[Records from a data collection]
##############################

-- ==== Sys2Proof/Machine/Lanes.lean ====
section
/-! DEFINITION. The lane state machine (Chapter 5): entering states, faults and holds, the grant, resuming and letting off, identification, resolutions and ticket outcomes. -/
namespace Sys2Proof.Machine

/-- The states of R112 in which a lane faults. -/
def LaneState.faults : LaneState → Bool
  | .idle => true
  | .asking => true
  | .waitBridge => true
  | .entering => true
  | .weighing => true
  | .ticketing => true
  | .releasing => true
  | .closed => false
  | .held => false
  | .fault => false

/-- ENTERING, WEIGHING, TICKETING or RELEASING: the states that hold the grant (R102). -/
def LaneState.onBridge : LaneState → Bool
  | .entering => true
  | .weighing => true
  | .ticketing => true
  | .releasing => true
  | _ => false

/-- An arm image of the lane's stations is FAULT. -/
def Lane.armFaulted (lane : Lane) : Bool := lane.entry.arm == .fault || lane.exit.arm == .fault

/-- The lane's station whose arm image is FAULT, the entry first. -/
def Lane.faultedEnd (lane : Lane) : LaneEnd := if lane.entry.arm = .fault then .entry else .exit

/-- The lane withdraws its capture request, if the engine still holds it (R19). -/
def withdraw (l : LaneId) (s : State) : State :=
  match (s.seq.lanes[l]).bridge with
  | some b => modEngine b (fun e => match e.capture with
      | some r => if r.lane = l then { e with capture := none } else e
      | none => e) s
  | none => s

/-- A lane in FAULT or HELD: its settings want no arm movement and RED, so that no arm command is offered (R96). -/
def settleStill (l : LaneId) (s : State) : State :=
  showState l ((offerStation l .exit (offerStation l .entry (wantStations l .none .none .red .red s)).1).1)

/-- The lane faults: steps 1 to 5 of R112. -/
def faultLane (l : LaneId) (reason : FaultReason) (stationEnd : Option LaneEnd) (s : State) : State :=
  let left := (s.seq.lanes[l]).state
  let s := withdraw l s
  let s := modLane l (fun x => { x with state := .fault, fault := some (reason, left), hold := none, timer := none,
                                         asking := if left = .asking then none else x.asking }) s
  let s := settleStill l s
  queueRecord (.laneFault l reason stationEnd left (holdsGrant s l)) s

/-- The lane enters HELD with a reason and a resume state (R113), telling the visit unit of a hold for UNSTABLE, OFFICE or
YARD_STOP (R113, R164). An inbound lane still in RELEASING with the number of a visit that an outbound lane has since taken
up tells the visit unit as any lane that carries a visit, and the hold falls on that visit; R164 does not say which lane's
holds it hears (DESIGN CHOICE, notes/assumptions/25.md). -/
def holdLane (l : LaneId) (reason : HoldReason) (resume : LaneState) (s : State) : State :=
  let s := withdraw l s
  let s := modLane l (fun x => { x with state := .held, hold := some (reason, resume), timer := none }) s
  let s := settleStill l s
  match (s.seq.lanes[l]).visit with
  | some n =>
    if reason = .unstable ∨ reason = .office ∨ reason = .yardStop then holdTold n reason s else s
  | none => s

/-- The timer a state starts, with the limit configured at that moment (R95). -/
def timerFor (c : LaneConfig) : LaneState → Option (LaneTimer × Countdown)
  | .asking => some (.ask, { limit := c.askTime * 1000, left := c.askTime * 1000 })
  | .entering => some (.entry, { limit := c.entryTime * 1000, left := c.entryTime * 1000 })
  | .weighing => some (.stability, { limit := c.stabilityTime * 1000, left := c.stabilityTime * 1000 })
  | .releasing => some (.clearance, { limit := c.clearanceTime * 1000, left := c.clearanceTime * 1000 })
  | _ => none

/-- A capture request is placed on the lane's bridge, naming the lane and its far end, while the lane holds the grant
(R19, R106). -/
def placeCapture (l : LaneId) (s : State) : State :=
  match (s.seq.lanes[l]).config with
  | some c =>
    if holdsGrant s l then modEngine c.bridge (fun e => { e with capture := some { lane := l, far := c.far } }) s else s
  | none => s

/-- The lane joins the tail of its bridge's grant queue unless it has a place there (R101). -/
def joinQueue (l : LaneId) (s : State) : State :=
  match (s.seq.lanes[l]).bridge with
  | some b => modBridge b (fun x => if x.queue.contains l then x else { x with queue := x.queue ++ [l] }) s
  | none => s

/-- The lane leaves its bridge's grant queue (R101). -/
def leaveQueue (l : LaneId) (s : State) : State :=
  match (s.seq.lanes[l]).bridge with
  | some b => modBridge b (fun x => { x with queue := x.queue.filter (fun k => k ≠ l) }) s
  | none => s

/-- The lane enters a state: a state of R112 entered while an arm image is FAULT turns into FAULT; otherwise its timer
starts, its settings are made and offered to its stations, and its display is offered. An arm command refused NOT_ACTIVE
faults the lane in ENTERING to RELEASING (R96, R111, R112). A hold, a fault and the mark of a reweigh end with the state
they belong to. The grant test that follows an entry into WAIT_BRIDGE is `enterState`'s. -/
def enterPlain (l : LaneId) (st : LaneState) (s : State) : State :=
  let s := withdraw l s
  let s := modLane l (fun x => { x with
    state := st, hold := none, fault := none, reweigh := false, kept := none,
    reversing := st == .weighing && farBroken s l,
    timer := x.config.bind (fun c => timerFor c st) }) s
  let s := if st = .waitBridge then joinQueue l s else leaveQueue l s
  let lane := s.seq.lanes[l]
  if st.faults && lane.armFaulted then faultLane l .armFault (some lane.faultedEnd) s
  else
    let s := if st = .weighing then placeCapture l s else s
    match offerStation l .entry (wantFor l st s) with
    | (s, lostEntry) =>
      match offerStation l .exit s with
      | (s, lostExit) =>
        if st.onBridge && (lostEntry || lostExit) then
          faultLane l .stationLost (some (if lostEntry then .entry else .exit)) s
        else showState l s

/-- The grant test: the oldest waiting lane is given a free, READY, empty bridge without a pause, and enters ENTERING
with its near-beam mark clear (R102, R105). -/
def grantTest (b : BridgeId) (s : State) : State :=
  let x := s.seq.bridges[b]
  if x.holder.isNone && (s.engine[b]).status == .ready && bridgeEmpty s b && !x.pause then
    match x.queue.find? (fun l => (s.seq.lanes[l]).state == .waitBridge) with
    | some l =>
      enterPlain l .entering (modLane l (fun lane => { lane with nearBeam := false })
        (modBridge b (fun y => { y with holder := some l, queue := y.queue.filter (fun k => k ≠ l) }) s))
    | none => s
  else s

/-- The lane drops its visit: the visit's lane field becomes absent (R153). -/
def dropVisit (l : LaneId) (s : State) : State :=
  match (s.seq.lanes[l]).visit with
  | some n => laneDrops n l (modLane l (fun x => { x with visit := none }) s)
  | none => s

/-- The lane goes to rest: IDLE when admittable, CLOSED otherwise (R97). It carries nothing at rest. -/
def goRest (l : LaneId) (s : State) : State :=
  let s := modLane l (fun x => { x with asking := none }) (dropVisit l s)
  if admittable s l then enterPlain l .idle s else enterPlain l .closed s

/-- The lane releases the grant, and the grant test runs (R102). -/
def releaseGrant (l : LaneId) (s : State) : State :=
  match (s.seq.lanes[l]).bridge with
  | some b =>
    if (s.seq.bridges[b]).holder = some l then grantTest b (modBridge b (fun x => { x with holder := none }) s) else s
  | none => s

/-- The ticket outcome is acted on: RELEASING on PRINTED or with the release-on-print-failure flag, HELD PRINT_FAILED
otherwise (R107). -/
def actOutcome (l : LaneId) (printed : Bool) (s : State) : State :=
  let s := dropVisit l s
  let flag := ((s.seq.lanes[l]).config.map (·.releaseOnFailure)).getD false
  if printed || flag then enterPlain l .releasing s else holdLane l .printFailed .releasing s

/-- The lane enters a state as R96 and the state's rule give: WAIT_BRIDGE is followed by the grant test (R102), TICKETING
by a pending ticket outcome (R115). -/
def enterState (l : LaneId) (st : LaneState) (s : State) : State :=
  let s := enterPlain l st s
  match st with
  | .waitBridge =>
    match (s.seq.lanes[l]).bridge with
    | some b => grantTest b s
    | none => s
  | .ticketing =>
    match (s.seq.lanes[l]).state, (s.seq.lanes[l]).outcome with
    | .ticketing, some o => actOutcome l o (modLane l (fun x => { x with outcome := none }) s)
    | _, _ => s
  | _ => s

/-- The vehicle is let off (R116): the visit unit is told first while the lane carries a visit (R165), also by an inbound lane
whose visit an outbound lane has since taken up (DESIGN CHOICE, notes/assumptions/25.md). -/
def letOff (l : LaneId) (s : State) : State :=
  let grant := holdsGrant s l
  let told := match (s.seq.lanes[l]).visit with
    | some n => visitLetOff n grant s
    | none => (s, .givenUp)
  match told with
  | (s, .waits) => enterState l .waitBridge s
  | (s, .kept) => if grant then enterPlain l .releasing s else goRest l s
  | (s, .givenUp) =>
    let s := modLane l (fun x => { x with visit := none }) s
    if grant then enterPlain l .releasing s else goRest l s

/-- The lane resumes into a state, with the differences of R115. -/
def resumeInto (l : LaneId) (st : LaneState) (s : State) : State :=
  let s := modLane l (fun x => { x with reweigh := false }) s
  let lane := s.seq.lanes[l]
  match st with
  | .idle => goRest l s
  | .closed => goRest l s
  | .entering =>
    if lane.visit.isNone then letOff l s
    else
      let occupied := match lane.bridge with
        | some b => (s.engine[b]).occupied
        | none => true
      enterState l .entering (modLane l (fun x => { x with nearBeam := occupied }) s)
  | .waitBridge => if lane.visit.isNone then letOff l s else enterState l .waitBridge s
  | .weighing => if lane.visit.isNone then letOff l s else enterState l .weighing s
  | .asking => enterState l .asking s
  | .ticketing => enterState l .ticketing s
  | .releasing => enterState l .releasing s
  | .held => s
  | .fault => s

/-- The lane resumes (R115). A hold told to the visit unit is told as released (R113, R164). -/
def resume (l : LaneId) (s : State) : State :=
  let lane := s.seq.lanes[l]
  match lane.state, lane.hold, lane.fault with
  | .held, some (reason, st), _ =>
    let s := match lane.visit with
      | some n =>
        if reason = .unstable ∨ reason = .office ∨ reason = .yardStop then releaseTold n reason s else s
      | none => s
    resumeInto l st s
  | .fault, _, some (_, st) => resumeInto l st s
  | _, _, _ => s

/-- The lane's bridge has its zero-return mark set. -/
def laneZeroReturn (s : State) (l : LaneId) : Bool :=
  match (s.seq.lanes[l]).bridge with
  | some b => (s.engine[b]).zeroReturn
  | none => false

##############################

● **Assigned task**
Whenever a line of the data above includes the word "kept", copy that line.

● **Answer space**
    state := st, hold := none, fault := none, reweigh := false, kept := none,
  | (s, .kept) => if grant then enterPlain l .releasing s else goRest l s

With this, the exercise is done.